# cold smoked bacon



## anthony gervais (Sep 12, 2015)

So I am kind of worried I may have just ruined a pork belly. I cured it in pops cure for little over 14 days in the refrigerator. Then i put in in the refrigerator for 24 to form a pellicle. Then to the smoker I cold smoke it with my AMS for about 12hr with pit master blend dust. I turn my smoker on but do not turn on element just have it on to watch the smoker temp and it ran about 70-75F my concern is raw meat sitting in there for 12hrs plus at that temp. I also had a lot of moisture on my belly when I pulled. I have now moved it to the refrigerator and just letting it chill. Is the anything I need to be concerned about? This was my first time smoking a belly. 

Thanks for any help


----------



## dirtsailor2003 (Sep 12, 2015)

As long as you used cure, which it sounds like you did there is no problem cold smoking for the time frame you mention. The moisture is just condensation that formed do to the temp differences in the meat and the smoker. 

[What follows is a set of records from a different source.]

theorem decodeStep_encode {p : BlockParams} {o : BitOrder} {i : Instr} {bytes : List Byte}
    (hi : wellFormed p i = true) (hb : encode o i = .step bytes) (rest : List Byte) :
    decodeStep p.adcBits (bytes ++ rest) = .ok (i, rest) := by
  cases i <;> cases hb
  case check t rsv now raw => simpa [decodeStep] using decodeCheck_encoding hi rest
  case enq t rsv f tag pkt =>
    obtain ⟨hf, hlen⟩ : f.repeats ≤ 15 ∧ pkt.length ≤ 255 := by simpa [wellFormed] using hi
    simpa [decodeStep] using decodeEnq_encoding hf hlen rest
  case cancel t rsv tag => simp [decodeStep, decodeCancel]
  all_goals simp [decodeStep]

/-- Eight bits in wire order give their byte back (30_encoding.md R62). -/
theorem byteOf_byteBits (o : BitOrder) : ∀ b : Byte, byteOf o (byteBits o b) = b := by
  cases o <;> decide

theorem decodeGroups_framePattern (o : BitOrder) (q : Packet) : decodeGroups o (framePattern o q) = some q := by
  induction q with
  | nil => rfl
  | cons b q ih =>
    have hb := byteOf_byteBits o b
    simp only [framePattern, groupBits, byteBits] at ih hb
    simp [framePattern, groupBits, byteBits, decodeGroups, ih, hb]

theorem decodeFrame_encode {p : BlockParams} {i : Instr} {t : Track} {bits : List Bit} (hi : wellFormed p i = true)
    (hb : encode p.bitOrder i = .wire t bits) : decodeFrame p t bits = some i := by
  cases i <;> cases hb <;> simp only [decodeFrame, decodeGroups_framePattern] <;> exact if_pos hi

/-- Settles O2: a step word by its fields, a frame pattern by its groups. -/
theorem decodeOfEncodeIsTheInstruction : Obligations.DecodeOfEncodeIsTheInstruction := by
  intro p i hi
  refine ⟨?_, fun bytes rest hb => decodeStep_encode hi hb rest⟩
  cases hc : encode p.bitOrder i with
  | step bytes =>
    have hd := decodeStep_encode hi hc []
    rw [List.append_nil] at hd
    simp only [decode, hd]
  | wire t bits => exact decodeFrame_encode hi hc

/-! ### What the decoder reads is an encoding -/

/-- The stream is the encoding of a well-formed instruction followed by the rest. -/
def ReadAs (p : BlockParams) (o : BitOrder) (bs : List Byte) (i : Instr) (rest : List Byte) : Prop :=
  wellFormed p i = true ∧ ∃ bytes, encode o i = .step bytes ∧ bs = bytes ++ rest

theorem readAs_check {p : BlockParams} {o : BitOrder} {t : Track} {rsv : BitVec 3} {bs rest : List Byte} {i : Instr}
    (h : decodeCheck p.adcBits t rsv bs = .ok (i, rest)) : ReadAs p o (headByte 1 rsv t :: bs) i rest := by
  unfold decodeCheck at h
  split at h
  · split at h
    · cases h
    · rename_i b1 b2 b3 b4 b5 b6 rest' hlawful
      cases h
      refine ⟨wellFormedAnswers_iff.2 ⟨BitVec.isLt _, BitVec.isLt _, hlawful⟩, _, rfl, ?_⟩
      simp
  · cases h

theorem readAs_enq {p : BlockParams} {o : BitOrder} {t : Track} {rsv : BitVec 3} {bs rest : List Byte} {i : Instr}
    (h : decodeEnq t rsv bs = .ok (i, rest)) : ReadAs p o (headByte 3 rsv t :: bs) i rest := by
  unfold decodeEnq at h
  split at h
  · split at h
    · cases h
    · rename_i flags tag len tail hlen
      cases h
      have hlt := len.isLt
      have htake : (tail.take len.toNat).length = len.toNat := List.length_take_of_le (by omega)
      refine ⟨?_, _, rfl, ?_⟩
      · simp only [wellFormed, htake, Bool.and_eq_true, decide_eq_true_eq]
        exact ⟨flagsOfByte_repeats_le flags, by omega⟩
      · simp [htake, byteOfFlags_flagsOfByte]
  · cases h

theorem readAs_cancel {p : BlockParams} {o : BitOrder} {t : Track} {rsv : BitVec 3} {bs rest : List Byte} {i : Instr}
    (h : decodeCancel t rsv bs = .ok (i, rest)) : ReadAs p o (headByte 4 rsv t :: bs) i rest := by
  unfold decodeCancel at h
  split at h
  · cases h; exact ⟨rfl, _, rfl, rfl⟩
  · cases h

/-- An operation of one byte is read as its encoding. -/
theorem readAs_single {p : BlockParams} {o : BitOrder} {h : Byte} {i j : Instr} {bs rest : List Byte}
    (hd : (.ok (j, bs) : Decoded) = .ok (i, rest)) (hw : wellFormed p j = true) (he : encode o j = .step [h]) :
    ReadAs p o (h :: bs) i rest := by
  cases hd
  exact ⟨hw, [h], he, rfl⟩

/-- Settles O3: by the operation number of the head byte, as the decoder chooses. -/
theorem whatDecodesIsTheEncoding : Obligations.WhatDecodesIsTheEncoding := by
  intro p o bs rest i hd
  change ReadAs p o bs i rest
  unfold decodeStep at hd
  split at hd
  · cases hd
  · rename_i h tail
    have hword (op : BitVec 4) (hop : (headOp h).toNat = op.toNat) :
        Code.step [headByte op (headRsv h) (headTrack h)] = .step [h] := by rw [headByte_of_op hop]
    have hlow (op : BitVec 4) (hop : (headOp h).toNat = op.toNat) : Code.step [op ++ headLow h] = .step [h] := by
      rw [append_headLow_of_op hop]
    split at hd
    next hop => exact readAs_single hd rfl (hword 0 hop)
    next hop => exact headByte_of_op (op := 1) hop ▸ readAs_check hd
    next hop => exact readAs_single hd rfl (hword 2 hop)
    next hop => exact headByte_of_op (op := 3) hop ▸ readAs_enq hd
    next hop => exact headByte_of_op (op := 4) hop ▸ readAs_cancel hd
    next hop => exact readAs_single hd rfl (hword 5 hop)
    next hop => exact readAs_single hd rfl (hword 6 hop)
    next hop => exact readAs_single hd rfl (hword 7 hop)
    next hop => exact readAs_single hd rfl (hword 8 hop)
    next hop => exact readAs_single hd rfl (hword 9 hop)
    next hop => exact readAs_single hd rfl (hword 10 hop)
    next hop => exact readAs_single hd rfl (hword 11 hop)
    next hop => exact readAs_single hd rfl (hlow 12 hop)
    next hop => exact readAs_single hd rfl (hlow 13 hop)
    next hop => exact readAs_single hd rfl (hlow 14 hop)
    next =>
      have hlt : (headOp h).toNat < 16 := (headOp h).isLt
      simp only [imp_false] at * -- the fifteen other numbers, in a form that `omega` reads
      have hop : (headOp h).toNat = 15 := by omega
      exact readAs_single hd rfl (hlow 15 hop)

/-! ### An operation cut short -/

theorem decodeCheck_of_short {adcBits : Nat} {t : Track} {rsv : BitVec 3} {bs : List Byte} (h : bs.length < 6) :
    decodeCheck adcBits t rsv bs = .error .truncated := by
  unfold decodeCheck
  split
  · simp at h
    omega
  · rfl

theorem decodeEnq_of_short {t : Track} {rsv : BitVec 3} {flags tag : Byte} {pkt : Packet} (hlen : pkt.length ≤ 255)
    {k : Nat} (hk : k < pkt.length + 3) :
    decodeEnq t rsv ((flags :: tag :: BitVec.ofNat 8 pkt.length :: pkt).take k) = .error .truncated := by
  match k with
  | 0 | 1 | 2 => rfl
  | k + 3 =>
    have hmod : pkt.length % 256 = pkt.length := Nat.mod_eq_of_lt (Nat.lt_succ_of_le hlen)
    simpa [decodeEnq, hmod] using hk

theorem decodeStep_take {p : BlockParams} {o : BitOrder} {i : Instr} {bytes : List Byte} {k : Nat}
    (hi : wellFormed p i = true) (hb : encode o i = .step bytes) (h0 : 0 < k) (hk : k < bytes.length) :
    decodeStep p.adcBits (bytes.take k) = .error .truncated := by
  obtain ⟨k, rfl⟩ := Nat.exists_eq_succ_of_ne_zero h0.ne'
  cases i <;> cases hb
  case check t rsv now raw =>
    have hlen : k < 6 := Nat.lt_of_succ_lt_succ hk
    simp only [List.take_succ_cons, decodeStep, headOp_headByte]
    exact decodeCheck_of_short ((List.length_take_le ..).trans_lt hlen)
  case enq t rsv f tag pkt =>
    obtain ⟨-, hlen⟩ : f.repeats ≤ 15 ∧ pkt.length ≤ 255 := by simpa [wellFormed] using hi
    simp only [List.take_succ_cons, decodeStep, headOp_headByte]
    exact decodeEnq_of_short hlen (Nat.lt_of_succ_lt_succ hk)
  case cancel t rsv tag =>
    obtain rfl : k = 0 := by simpa using hk
    simp [decodeStep, decodeCancel]
  all_goals exact absurd hk (by simp)

/-- A step whose schedule the decoder refuses is refused for that reason. -/
theorem step_of_decodeStep_error {s : State} {e : DecodeError} (hok : s.configOk = true) (hm : s.main.pending = false)
    (hp : s.prog.pending = false) (hissued : s.issued = []) (he : decodeStep s.params.adcBits s.schedule = .error e) :
    step s = .refused (refusalOf e) := by
  have hnone : pendingTick s = none := by simp [pendingTick, hm, hp]
  have hfetch : fetchOperation s = .error (refusalOf e) := by simp [fetchOperation, hissued, he]
  simp [step, hok, hnone, hfetch]

/-- Settles O4: each decoder of operands runs out of bytes, and the step refuses what the decoder refuses. -/
theorem truncatedStepWordsAreRefused : Obligations.TruncatedStepWordsAreRefused := by
  intro p i bytes k hi hb h0 hk
  have hcut := decodeStep_take hi hb h0 hk
  refine ⟨hcut, fun s hok hm hp hs hissued hsched => ?_⟩
  exact step_of_decodeStep_error hok hm hp hissued (by rw [hs, hsched, hcut])

/-! ### The table, reserved words and unlawful answers -/

/-- A head byte matches one row when its operation number is reserved or its reserved bits are 0, and no row
otherwise (30_encoding.md R75). -/
theorem stepRows_hits : ∀ h : Byte, (stepRows.filter fun r => r.hits h).length =
    if 12 ≤ (headOp h).toNat ∨ headRsv h = 0 then 1 else 0 := by decide

/-- Settles O1: the decoder evaluated on each word, and the rows on each of the 256 head bytes. -/
theorem stepWordsDecodeAsTheTableSays : Obligations.StepWordsDecodeAsTheTableSays :=
  ⟨rfl, by decide, rfl, by decide, rfl, rfl, rfl, rfl, rfl, by decide, stepRows_hits⟩

/-- A reserved operation number is read as a reserved operation of one byte (30_encoding.md R72). -/
theorem decodeStep_reserved (adcBits : Nat) {h : Byte} (rest : List Byte) (hop : 12 ≤ (headOp h).toNat) :
    ∃ i ∈ [Instr.reservedC (headLow h), .reservedD (headLow h), .reservedE (headLow h), .reservedF (headLow h)],
      decodeStep adcBits (h :: rest) = .ok (i, rest) := by
  have hlt : (headOp h).toNat < 16 := (headOp h).isLt
  have hcases : (headOp h).toNat = 12 ∨ (headOp h).toNat = 13 ∨ (headOp h).toNat = 14 ∨ (headOp h).toNat = 15 := by
    omega
  rcases hcases with hop | hop | hop | hop <;> simp [decodeStep, hop]

/-- Settles O8: each operation tests its reserved bits before anything else, and a reserved operation number only
rejects. -/
theorem reservedWordsChangeNothing : Obligations.ReservedWordsChangeNothing := by
  refine ⟨fun s adcBits h rest hop => ?_, fun s low => ⟨rfl, rfl, rfl, rfl⟩, fun s i hr => ?_⟩
  · obtain ⟨i, hmem, hd⟩ := decodeStep_reserved adcBits rest hop
    refine ⟨i, hd, ?_⟩
    simp only [List.mem_cons, List.not_mem_nil, or_false] at hmem
    rcases hmem with rfl | rfl | rfl | rfl <;> rfl
  · cases i with
    | enq t rsv f tag pkt =>
      have hcheck : checkEnq s.params rsv f pkt = some .badOperand := if_pos (.inl hr)
      simp only [exec, execEnq, hcheck, reject, answer]
    | tick | check | service | cancel | pwron | pwroff | brkon | brkoff | qpwr | qtrip | qcur => exact if_pos hr
    | reservedC | reservedD | reservedE | reservedF | frame2 | frame3 | frame4 | frame5 | frame6 => exact absurd rfl hr

/-- Settles O35: the tests of CHECK in their order. -/
theorem checkRefusesUnlawfulAnswers : Obligations.CheckRefusesUnlawfulAnswers := by
  intro s t now raw
  refine ⟨fun hraw => ?_, fun hraw hnow => ?_⟩
  · simp [exec, execCheck, hraw]
  · simp [exec, execCheck, hraw.not_ge, hnow]

/-! ### Which operations return a result -/

/-- Wherever the outcome goes on, it does so with a result (30_encoding.md R71). -/
def Reports (o : Out) : Prop := ∀ s', o = .next s' → s'.result ≠ none

theorem reports_finish {t : Track} {T : TrackUnit} {r : Result} {s : State} : Reports (finish t T (some r) s) := by
  intro s' h
  simp [finish_next_iff.1 h]

theorem reports_answer {r : Result} {s : State} : Reports (answer (some r) s) := by
  intro s' h
  simp [answer_next_iff.1 h]

theorem reports_ite {c : Prop} [Decidable c] {a b : Out} (ha : Reports a) (hb : Reports b) :
    Reports (if c then a else b) := by
  split
  · exact ha
  · exact hb

theorem reports_execEnq {t : Track} {rsv : BitVec 3} {f : EnqFlags} {tag : Byte} {q : Packet} {s : State} :
    Reports (execEnq t rsv f tag q s) := by
  unfold execEnq
  split
  · exact reports_answer
  · exact reports_ite reports_finish (reports_ite reports_answer reports_finish)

I cold smoke my bacon for 18-24 hours. I do 6-8 a day with a overnight rest in the fridge, then another day of smoke. After I get the smoke I want I let the bacon rest in the fridge for 3-5 days then slice and package and freeze.


----------



## dert (Sep 19, 2015)

You're fine... Just ovened some of mine I smoked for 40 hours on and off over the 4th of July weekend...

http://s660.photobucket.com/user/de...155048C1-7575-4817-AF2C-F1B6956707C1.jpg.html


----------